-- ==== Sys2Proof/Safety.lean ====
section
/-! DEFINITION. The terms claims are stated in: when SEQ can take a request, what a transcript moved,
and what every step keeps. -/

namespace Sys2Proof.Machine

/-- SEQ takes a request now and the host lets it run to its end: STEP awaits a request, and no host
action falls inside it (R344). -/
structure Ready (s : State) : Prop where
  await : s.stepPtr = []
  unlimited : s.budget = none

/-- The bytes a transcript transmitted, in order. -/
def txBytes : List Event → List Byte
  | [] => []
  | .tx b :: t => b :: txBytes t
  | .rx _ _ :: t => txBytes t
  | .dwell :: t => txBytes t

/-- The bytes a transcript received, in order. -/
def rxBytes : List Event → List Byte
  | [] => []
  | .tx _ :: t => rxBytes t
  | .rx _ r :: t => r ++ rxBytes t
  | .dwell :: t => rxBytes t

/-- The events of a whole read bracket answered with the slot's bytes `d` (R216). -/
def readEvents (n : Byte) (d : List Byte) : List Event :=
  [.tx 0x45#8, .rx 1 [0x45#8], .tx 0x30#8, .tx n, .rx 33 (d ++ [checksum d]), .tx 0x46#8, .rx 1 [0x46#8]]

/-- The coming reads, each asking for the number of bytes given, return these bytes, be PEER's answers
listed or open. -/
def Answered : List (Nat × List Byte) → State → Prop
  | [], _ => True
  | (n, r) :: reads, s => peerBytes n s = r ∧ Answered reads (peerUsed s)

/-- The state once the answers of `k` reads are used up: those listed first, then open ones. Laws/Peer.lean
shows it is `peerUsed` made `k` times. -/
def peerAfter (k : Nat) (s : State) : State :=
  { s with peer := s.peer.drop k, peerDraws := s.peerDraws + (k - s.peer.length) }

/-- The reads of a read bracket, answered with the slot's bytes `d` (R216). -/
def readReads (d : List Byte) : List (Nat × List Byte) := [(1, [0x45#8]), (33, d ++ [checksum d]), (1, [0x46#8])]

/-- The events of a whole write bracket, acknowledged throughout (R217). -/
def writeEvents (n : Byte) (d : List Byte) : List Event :=
  [.tx 0x45#8, .rx 1 [0x45#8], .tx 0x31#8, .tx n] ++ d.map .tx ++
    [.tx (checksum d), .rx 1 [0x31#8], .tx 0x46#8, .rx 1 [0x46#8]]

/-- The reads of a write bracket, acknowledged throughout (R217). -/
def writeReads : List (Nat × List Byte) := [(1, [0x45#8]), (1, [0x31#8]), (1, [0x46#8])]

/-- The events of one key press (R215). -/
def keyEvents (c : Byte) : List Event := [.tx (0x80#8 ||| c), .dwell, .tx 0xFF#8, .dwell]

/-- The events of a remote session, acknowledged at both ends (R300). -/
def sessionEvents (codes : List Byte) : List Event :=
  [.tx 0x4A#8, .rx 1 [0x4A#8]] ++ codes.flatMap keyEvents ++ [.tx 0x4B#8, .rx 1 [0x4B#8]]

/-- What EXPORT_ALL delivers of a radio whose slots are `slot` (R247). -/
def exportItems (slot : Byte → List Byte) : List (List Byte) :=
  (channels.filter fun n => !isEmptyRecord (slot n)).map fun n => 0xA0#8 :: n :: recordRD (rdecode (slot n))

/-- The working set a list of entries makes (R248). -/
def importedSet (entries : List (Byte × RD)) : WorkingSet :=
  entries.foldl (fun w e => wsInsert e.1 (recordOf e.2) w) []

/-- What IMPORT_ALL writes to slot `n` (R249). -/
def slotBytes (w : WorkingSet) (n : Byte) : List Byte :=
  match wsLookup n w with
  | some r => rencode r
  | none => emptySlot

/-- What IMPORT_ALL still has to do at the entries `after` (R248 to R250). -/
def importFrom (after : List (Byte × RD)) : List Micro :=
  after.flatMap importEntry ++ channels.flatMap importChannel ++ wReset ++ finishTerminated

/-- The entries of an IMPORT_ALL that passes validation (R248). -/
structure ImportValid (entries : List (Byte × RD)) : Prop where
  channels : ∀ e ∈ entries, channelOk e.1 = true
  fields : ∀ e ∈ entries, fieldFailure allFields e.2 = none
  distinct : (entries.map Prod.fst).Nodup

/-- The instruction is a transport request (30_encoding.md R91). -/
def isTransport : Instr → Bool
  | .get _ => true
  | .put _ _ => true
  | .erase _ => true
  | .writeNew _ _ _ => true
  | .update _ _ _ => true
  | .exportAll => true
  | .importAll _ => true
  | .sendKeys _ => true
  | .flashOn => true
  | .flashOff => true
  | .resetRadio => true
  | .readBattery => true
  | .openTransport => false
  | .checksum _ => false
  | .groupDecode _ _ => false
  | .groupEncode _ => false
  | .groupFromLetters _ => false
  | .groupToLetters _ => false
  | .recordDecode _ => false
  | .recordEncode _ => false
  | .isEmpty _ => false
  | .wReadCh _ => false
  | .wWriteCh _ _ _ => false
  | .wBattery => false
  | .wDisable => false
  | .wEnable => false
  | .wFlashOn => false
  | .wFlashOff => false
  | .wReset => false
  | .wRemoteStart => false
  | .wRemoteEnd => false
  | .wKeyDown _ => false
  | .wKeyUp => false

/-- The instruction is a wire command (43_protocol.md R200). -/
def isWire (i : Instr) : Bool := !(wireOps i).isEmpty

/-- The state a VALIDATION fault leaves (60_exceptions.md R320, R330). -/
def validationFault (field chan : Byte) (s : State) : State :=
  { s with
    mode := .faulted
    errCode := .validation
    errSub := field
    errExpected := 0#9
    errReceived := 0#9
    errChan := chan
    errCmd := 0#8
    responses := s.responses ++ [[0x85#8, field, 0#8, 0#8, 0#8, 0#8, chan, 0#8]] }

/-- The state an ILLEGAL_REQUEST fault leaves (60_exceptions.md R320, R329, R330). -/
def illegalFault (reason : Byte) (s : State) : State :=
  { s with
    mode := .faulted
    errCode := .illegalRequest
    errSub := reason
    errExpected := 0#9
    errReceived := 0#9
    errChan := 0#8
    errCmd := 0#8
    responses := s.responses ++ [[0x89#8, reason, 0#8, 0#8, 0#8, 0#8, 0#8, 0#8]] }

/-- What every step keeps: the reserved bits of FLAGS read 0 (R23), REFUSED_MARK says MODE is REFUSED
(R28), a fault is latched exactly in FAULTED (R29), REC_BUF and WS are canonical, TX_COUNT and RX_COUNT
count the transcript (R36, R37), and every read asked for 1 or 33 bytes and got no more (R9, R70). -/
structure StateInv (s : State) : Prop where
  flagsReserved : s.flags.extractLsb' 5 3 = 0#3
  refusedMark : readFlag .refusedMark s = true ↔ s.mode = .refused
  faultLatched : s.errCode ≠ .none ↔ s.mode = .faulted
  recBufCanonical : s.recBuf.wf = true
  wsCanonical : workingSetWf s.ws = true
  txCounted : s.txCount = BitVec.ofNat 32 (txBytes s.transcript).length
  rxCounted : s.rxCount = BitVec.ofNat 32 (rxBytes s.transcript).length
  readsBounded : ∀ n r, Event.rx n r ∈ s.transcript → (n = 1 ∨ n = 33) ∧ r.length ≤ n

end Sys2Proof.Machine
end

========================================================================

• Exercise goal
The response must restate every entry word for word.

• Your response
-- ==== Sys2Proof/Safety.lean ====
section
/-! DEFINITION. The terms claims are stated in: when SEQ can take a request, what a transcript moved,
and what every step keeps. -/

namespace Sys2Proof.Machine

/-- SEQ takes a request now and the host lets it run to its end: STEP awaits a request, and no host
action falls inside it (R344). -/
structure Ready (s : State) : Prop where
  await : s.stepPtr = []
  unlimited : s.budget = none

/-- The bytes a transcript transmitted, in order. -/
def txBytes : List Event → List Byte
  | [] => []
  | .tx b :: t => b :: txBytes t
  | .rx _ _ :: t => txBytes t
  | .dwell :: t => txBytes t

/-- The bytes a transcript received, in order. -/
def rxBytes : List Event → List Byte
  | [] => []
  | .tx _ :: t => rxBytes t
  | .rx _ r :: t => r ++ rxBytes t
  | .dwell :: t => rxBytes t

/-- The events of a whole read bracket answered with the slot's bytes `d` (R216). -/
def readEvents (n : Byte) (d : List Byte) : List Event :=
  [.tx 0x45#8, .rx 1 [0x45#8], .tx 0x30#8, .tx n, .rx 33 (d ++ [checksum d]), .tx 0x46#8, .rx 1 [0x46#8]]

/-- The coming reads, each asking for the number of bytes given, return these bytes, be PEER's answers
listed or open. -/
def Answered : List (Nat × List Byte) → State → Prop
  | [], _ => True
  | (n, r) :: reads, s => peerBytes n s = r ∧ Answered reads (peerUsed s)

/-- The state once the answers of `k` reads are used up: those listed first, then open ones. Laws/Peer.lean
shows it is `peerUsed` made `k` times. -/
def peerAfter (k : Nat) (s : State) : State :=
  { s with peer := s.peer.drop k, peerDraws := s.peerDraws + (k - s.peer.length) }

/-- The reads of a read bracket, answered with the slot's bytes `d` (R216). -/
def readReads (d : List Byte) : List (Nat × List Byte) := [(1, [0x45#8]), (33, d ++ [checksum d]), (1, [0x46#8])]

/-- The events of a whole write bracket, acknowledged throughout (R217). -/
def writeEvents (n : Byte) (d : List Byte) : List Event :=
  [.tx 0x45#8, .rx 1 [0x45#8], .tx 0x31#8, .tx n] ++ d.map .tx ++
    [.tx (checksum d), .rx 1 [0x31#8], .tx 0x46#8, .rx 1 [0x46#8]]

/-- The reads of a write bracket, acknowledged throughout (R217). -/
def writeReads : List (Nat × List Byte) := [(1, [0x45#8]), (1, [0x31#8]), (1, [0x46#8])]

/-- The events of one key press (R215). -/
def keyEvents (c : Byte) : List Event := [.tx (0x80#8 ||| c), .dwell, .tx 0xFF#8, .dwell]

/-- The events of a remote session, acknowledged at both ends (R300). -/
def sessionEvents (codes : List Byte) : List Event :=
  [.tx 0x4A#8, .rx 1 [0x4A#8]] ++ codes.flatMap keyEvents ++ [.tx 0x4B#8, .rx 1 [0x4B#8]]

/-- What EXPORT_ALL delivers of a radio whose slots are `slot` (R247). -/
def exportItems (slot : Byte → List Byte) : List (List Byte) :=
  (channels.filter fun n => !isEmptyRecord (slot n)).map fun n => 0xA0#8 :: n :: recordRD (rdecode (slot n))

/-- The working set a list of entries makes (R248). -/
def importedSet (entries : List (Byte × RD)) : WorkingSet :=
  entries.foldl (fun w e => wsInsert e.1 (recordOf e.2) w) []

/-- What IMPORT_ALL writes to slot `n` (R249). -/
def slotBytes (w : WorkingSet) (n : Byte) : List Byte :=
  match wsLookup n w with
  | some r => rencode r
  | none => emptySlot

/-- What IMPORT_ALL still has to do at the entries `after` (R248 to R250). -/
def importFrom (after : List (Byte × RD)) : List Micro :=
  after.flatMap importEntry ++ channels.flatMap importChannel ++ wReset ++ finishTerminated

/-- The entries of an IMPORT_ALL that passes validation (R248). -/
structure ImportValid (entries : List (Byte × RD)) : Prop where
  channels : ∀ e ∈ entries, channelOk e.1 = true
  fields : ∀ e ∈ entries, fieldFailure allFields e.2 = none
  distinct : (entries.map Prod.fst).Nodup

/-- The instruction is a transport request (30_encoding.md R91). -/
def isTransport : Instr → Bool
  | .get _ => true
  | .put _ _ => true
  | .erase _ => true
  | .writeNew _ _ _ => true
  | .update _ _ _ => true
  | .exportAll => true
  | .importAll _ => true
  | .sendKeys _ => true
  | .flashOn => true
  | .flashOff => true
  | .resetRadio => true
  | .readBattery => true
  | .openTransport => false
  | .checksum _ => false
  | .groupDecode _ _ => false
  | .groupEncode _ => false
  | .groupFromLetters _ => false
  | .groupToLetters _ => false
  | .recordDecode _ => false
  | .recordEncode _ => false
  | .isEmpty _ => false
  | .wReadCh _ => false
  | .wWriteCh _ _ _ => false
  | .wBattery => false
  | .wDisable => false
  | .wEnable => false
  | .wFlashOn => false
  | .wFlashOff => false
  | .wReset => false
  | .wRemoteStart => false
  | .wRemoteEnd => false
  | .wKeyDown _ => false
  | .wKeyUp => false

/-- The instruction is a wire command (43_protocol.md R200). -/
def isWire (i : Instr) : Bool := !(wireOps i).isEmpty

/-- The state a VALIDATION fault leaves (60_exceptions.md R320, R330). -/
def validationFault (field chan : Byte) (s : State) : State :=
  { s with
    mode := .faulted
    errCode := .validation
    errSub := field
    errExpected := 0#9
    errReceived := 0#9
    errChan := chan
    errCmd := 0#8
    responses := s.responses ++ [[0x85#8, field, 0#8, 0#8, 0#8, 0#8, chan, 0#8]] }

/-- The state an ILLEGAL_REQUEST fault leaves (60_exceptions.md R320, R329, R330). -/
def illegalFault (reason : Byte) (s : State) : State :=
  { s with
    mode := .faulted
    errCode := .illegalRequest
    errSub := reason
    errExpected := 0#9
    errReceived := 0#9
    errChan := 0#8
    errCmd := 0#8
    responses := s.responses ++ [[0x89#8, reason, 0#8, 0#8, 0#8, 0#8, 0#8, 0#8]] }

/-- What every step keeps: the reserved bits of FLAGS read 0 (R23), REFUSED_MARK says MODE is REFUSED
(R28), a fault is latched exactly in FAULTED (R29), REC_BUF and WS are canonical, TX_COUNT and RX_COUNT
count the transcript (R36, R37), and every read asked for 1 or 33 bytes and got no more (R9, R70). -/
structure StateInv (s : State) : Prop where
  flagsReserved : s.flags.extractLsb' 5 3 = 0#3
  refusedMark : readFlag .refusedMark s = true ↔ s.mode = .refused
  faultLatched : s.errCode ≠ .none ↔ s.mode = .faulted
  recBufCanonical : s.recBuf.wf = true
  wsCanonical : workingSetWf s.ws = true
  txCounted : s.txCount = BitVec.ofNat 32 (txBytes s.transcript).length
  rxCounted : s.rxCount = BitVec.ofNat 32 (rxBytes s.transcript).length
  readsBounded : ∀ n r, Event.rx n r ∈ s.transcript → (n = 1 ∨ n = 33) ∧ r.length ≤ n

end Sys2Proof.Machine
end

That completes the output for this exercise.